C’è chi l’ha criticato, per usare un eufemismo. Tanto che i commenti sotto quell’immagine sono stati bloccati. Ma la verità è che qualsiasi cosa avesse fatto ieri Cairo avrebbe urticato le sensibilità del popolo granata. La solitudine a Superga fa ovviamente discutere, ma avrebbe provocato le stesse reazioni anche il contatto ravvicinato coi tifosi che l’hanno apertamente contestato. Sarebbe stato visto, senza dubbio, come un segno di spavalderia. Il patron era atteso, in tarda mattinata, anche al Cimitero Monumentale di Torino per la commemorazione dei Caduti. Ma non si è visto: in questo caso ha preferito proprio disertare l’evento. Nessuno gli ha impedito di esserci, nemmeno le forze dell’ordine per salvaguardare l’ordine pubblico. Così è andato a Superga in solitudine e poi via: sicuramente, per come si è sviluppata la giornata, si sarebbe sentito un ospite indesiderato. Perciò ha scelto di non alimentare tensioni: con la presenza e con eventuali dichiarazioni. In compenso, al Cimitero Monumentale, erano presenti Leonardo D’Alessandro (Presidente del Circolo Soci Torino FC 1906), l’Assessore Mimmo Carretta, Maria Grazia Grippo (Presidente del Consiglio Comunale di Torino), ma anche persone profondamente legate al ricordo del Grande Torino: dalla leggenda Renato Zaccarelli, passando per Franco Ossola, Susanna Egri (figlia di Egri Erbstein), Sergio Gabetto (figlio di Guglielmo) e Paolo Bacigalupo (nipote di Valerio).

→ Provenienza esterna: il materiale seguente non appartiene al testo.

-- ==== Sys2Proof/Laws/Memory.lean ====
section
/-! SUPPORT. The laws of the byte memory: every operation keeps the canonical form, a write is read back and changes no
other byte, canonical memories that read alike are equal, and what a load leaves. -/

namespace Sys2Proof.Machine

theorem Memory.wfFrom_cons_iff {lo b : Nat} {u : Byte} {rest : Memory} :
    Memory.wfFrom lo ((b, u) :: rest) = true ↔
      lo ≤ b ∧ b < 0x1000 ∧ u ≠ initByte b ∧ Memory.wfFrom (b + 1) rest = true := by
  simp [Memory.wfFrom, and_assoc]

theorem Memory.wfFrom_mono {lo lo' : Nat} (h : lo' ≤ lo) :
    ∀ {m : Memory}, Memory.wfFrom lo m = true → Memory.wfFrom lo' m = true
  | [], _ => rfl
  | (_, _) :: _, hm => by
    rw [Memory.wfFrom_cons_iff] at hm ⊢
    exact ⟨h.trans hm.1, hm.2⟩

/-- Below the listed addresses a canonical memory reads as it did at construction. -/
theorem Memory.read_below {lo a : Nat} (ha : a < lo) :
    ∀ {m : Memory}, Memory.wfFrom lo m = true → Memory.read m a = initByte a
  | [], _ => rfl
  | (b, u) :: rest, hm => by
    obtain ⟨hlo, -, -, hrest⟩ := Memory.wfFrom_cons_iff.1 hm
    have hne : a ≠ b := by omega
    simpa [Memory.read, hne] using Memory.read_below (by omega) hrest

theorem Memory.wfFrom_cons {lo a : Nat} {w : Byte} {m : Memory} (hlo : lo ≤ a) (ha : a < 0x1000)
    (hm : Memory.wfFrom (a + 1) m = true) : Memory.wfFrom lo (Memory.cons a w m) = true := by
  unfold Memory.cons
  split
  · exact Memory.wfFrom_mono (by omega) hm
  · next hw => exact Memory.wfFrom_cons_iff.2 ⟨hlo, ha, hw, hm⟩

theorem Memory.read_cons {a : Nat} {w : Byte} {m : Memory} (hm : Memory.wfFrom (a + 1) m = true) (c : Nat) :
    Memory.read (Memory.cons a w m) c = if c = a then w else Memory.read m c := by
  unfold Memory.cons
  split
  · next hw =>
    split
    · next hc => rw [hc, hw, Memory.read_below (Nat.lt_succ_self a) hm]
    · rfl
  · rfl

theorem Memory.wfFrom_write {a : Nat} {w : Byte} (ha : a < 0x1000) :
    ∀ {lo : Nat} {m : Memory}, lo ≤ a → Memory.wfFrom lo m = true →
      Memory.wfFrom lo (Memory.write m a w) = true
  | _, [], hlo, _ => Memory.wfFrom_cons hlo ha rfl
  | lo, (b, u) :: rest, hlo, hm => by
    obtain ⟨hb, hb', hu, hrest⟩ := Memory.wfFrom_cons_iff.1 hm
    unfold Memory.write
    split
    · next hab => exact Memory.wfFrom_cons hlo ha (Memory.wfFrom_cons_iff.2 ⟨hab, hb', hu, hrest⟩)
    · split
      · next hab => exact Memory.wfFrom_cons hlo ha (hab ▸ hrest)
      · exact Memory.wfFrom_cons_iff.2 ⟨hb, hb', hu, Memory.wfFrom_write ha (by omega) hrest⟩

theorem Memory.read_writeFrom {a : Nat} {w : Byte} (c : Nat) :
    ∀ {lo : Nat} {m : Memory}, Memory.wfFrom lo m = true →
      Memory.read (Memory.write m a w) c = if c = a then w else Memory.read m c
  | _, [], _ => Memory.read_cons rfl c
  | lo, (b, u) :: rest, hm => by
    obtain ⟨hb, hb', hu, hrest⟩ := Memory.wfFrom_cons_iff.1 hm
    unfold Memory.write
    split
    · next hab => exact Memory.read_cons (Memory.wfFrom_cons_iff.2 ⟨hab, hb', hu, hrest⟩) c
    · split
      · next hab =>
        subst hab
        rw [Memory.read_cons hrest]
        by_cases hc : c = a <;> simp [Memory.read, hc]
      · next hab =>
        have ih := Memory.read_writeFrom (a := a) (w := w) c hrest
        by_cases hc : c = b
        · have : c ≠ a := by omega
          simp [Memory.read, hc, show b ≠ a by omega]
        · simp [Memory.read, hc, ih]

/-- Every write keeps the canonical form. -/
theorem Memory.wf_write {m : Memory} {a : Nat} {w : Byte} (ha : a < 0x1000) (hm : m.wf = true) :
    (m.write a w).wf = true :=
  Memory.wfFrom_write ha (Nat.zero_le a) hm

/-- A write is read back, and changes no other byte. -/
theorem Memory.read_write {m : Memory} (hm : m.wf = true) (a c : Nat) (w : Byte) :
    (m.write a w).read c = if c = a then w else m.read c :=
  Memory.read_writeFrom c hm

/-- Canonical memories that read alike at every address are equal. -/
theorem Memory.eq_of_read_eq :
    ∀ {lo : Nat} {m n : Memory}, Memory.wfFrom lo m = true → Memory.wfFrom lo n = true →
      (∀ a, a < 0x1000 → Memory.read m a = Memory.read n a) → m = n
  | _, [], [], _, _, _ => rfl
  | _, [], (b, u) :: n, _, hn, h => by
    obtain ⟨-, hb, hu, -⟩ := Memory.wfFrom_cons_iff.1 hn
    exact absurd (by simpa [Memory.read] using (h b hb).symm) hu
  | _, (b, u) :: m, [], hm, _, h => by
    obtain ⟨-, hb, hu, -⟩ := Memory.wfFrom_cons_iff.1 hm
    exact absurd (by simpa [Memory.read] using h b hb) hu
  | lo, (b, u) :: m, (c, w) :: n, hm, hn, h => by
    obtain ⟨hb, hb', hu, hm'⟩ := Memory.wfFrom_cons_iff.1 hm
    obtain ⟨hc, hc', hw, hn'⟩ := Memory.wfFrom_cons_iff.1 hn
    have hbc : b = c := by
      rcases Nat.lt_trichotomy b c with hlt | heq | hgt
      · have hbr := h b hb'
        rw [Memory.read_below hlt (Memory.wfFrom_cons_iff.2 ⟨Nat.le_refl c, hc', hw, hn'⟩)] at hbr
        exact absurd (by simpa [Memory.read] using hbr) hu
      · exact heq
      · have hcr := h c hc'
        rw [Memory.read_below hgt (Memory.wfFrom_cons_iff.2 ⟨Nat.le_refl b, hb', hu, hm'⟩)] at hcr
        exact absurd (by simpa [Memory.read] using hcr.symm) hw
    subst hbc
    have huw : u = w := by simpa [Memory.read] using h b hb'
    have hrest : m = n := Memory.eq_of_read_eq hm' hn' fun a ha => by
      by_cases hab : a = b
      · subst hab
        rw [Memory.read_below (Nat.lt_succ_self a) hm', Memory.read_below (Nat.lt_succ_self a) hn']
      · simpa [Memory.read, hab] using h a ha
    rw [huw, hrest]

/-- A load keeps the canonical form. -/
theorem Memory.wf_load : ∀ (bytes : List Byte) {m : Memory} {a : Nat}, a + bytes.length ≤ 0x1000 → m.wf = true →
    (m.load a bytes).wf = true
  | [], _, _, _, hm => hm
  | w :: rest, m, a, hlen, hm => by
    simp only [List.length_cons] at hlen
    exact Memory.wf_load rest (by omega) (Memory.wf_write (by omega) hm)

/-- What a load leaves: its bytes from the address up, every other byte as before. -/
theorem Memory.read_load : ∀ (bytes : List Byte) {m : Memory} {a : Nat}, a + bytes.length ≤ 0x1000 → m.wf = true →
    ∀ c, (m.load a bytes).read c =
      if a ≤ c ∧ c < a + bytes.length then bytes.getD (c - a) 0#8 else m.read c
  | [], m, a, _, _, c => by
    have : ¬(a ≤ c ∧ c < a + ([] : List Byte).length) := by simp
    rw [if_neg this]; rfl
  | w :: rest, m, a, hlen, hm, c => by
    simp only [List.length_cons] at hlen
    have ih := Memory.read_load rest (m := m.write a w) (a := a + 1) (by omega) (Memory.wf_write (by omega) hm) c
    rw [Memory.load, ih, Memory.read_write hm]
    by_cases hca : c = a
    · subst hca
      simp
    · by_cases hin : a + 1 ≤ c ∧ c < a + 1 + rest.length
      · have hin' : a ≤ c ∧ c < a + (w :: rest).length := by simp only [List.length_cons]; omega
        rw [if_pos hin, if_pos hin', show c - a = (c - (a + 1)) + 1 by omega, List.getD_cons_succ]
      · have hin' : ¬(a ≤ c ∧ c < a + (w :: rest).length) := by simp only [List.length_cons]; omega
        rw [if_neg hin, if_neg hin', if_neg hca]

/-- The empty memory of State.reset is canonical. -/
theorem Memory.wf_nil : Memory.wf [] = true := rfl

end Sys2Proof.Machine
end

Le parole di Carretta e Don Riccardo Robella

Il primo a prendere la parola è stato Carretta: «Il 4 maggio era, è e sarà per sempre una ricorrenza di tutta la città. È come se tutto si fermasse, in nome di un valore collettivo. E quando le emozioni diventano un valore collettivo è perché dietro ci sono tante singole sensazioni che danno un’identità al momento che stiamo vivendo». Anche Don Riccardo Robella è visibilmente emozionato: «Siamo qui a parlare di cose eterne. Con il passare degli anni uno potrebbe pensare che la memoria vada spegnendosi e invece tutti gli anni qui siamo sempre di più. Segno che c’è qualcosa di strano, misterioso e bellissimo. Questo è il luogo del silenzio: ancora una volta guardare questi ragazzi è sì fare un tuffo nel passato, ma anche far fiorire la speranza e guardare al futuro. C’è qualcosa che va oltre la gloria e lo sport: è l’eternità».

Il ricordo non muore mai

Per Susanna Egri il ricordo non muore mai: «Mi vengono in mente i discorsi che mio padre faceva tutte le domeniche a tutti i calciatori riuniti. Ho ritrovato un suo bigliettino in cui scriveva “ricordarsi di dire a Ballarin di sorridere”. Quel gruppo straordinario non era solo l’addizione di tanti campioni, ma una compagine. E anche se oggi viene difficile dirlo, io provo a ripeterlo ogni volta: cerchiamo di sorridere. Il Grande Torino è di tutti». Chiude Maria Grazia Grippo (parente di Eusebio Castigliano, centrocampista del Grande Torino: era un cugino del nonno materno): «Per il legame familiare che ho con la storia del Grande Torino è una grande emozione essere qui. Mio nonno mi raccontava spesso che Eusebio si sentiva un privilegiato e per questo spesso tornava a Vercelli, la sua città, per restituire a familiari e amici ciò che la vita gli aveva dato». Rimangono il silenzio e la commozione, al Cimitero Monumentale. Mentre fuori succede “un 4 maggio”.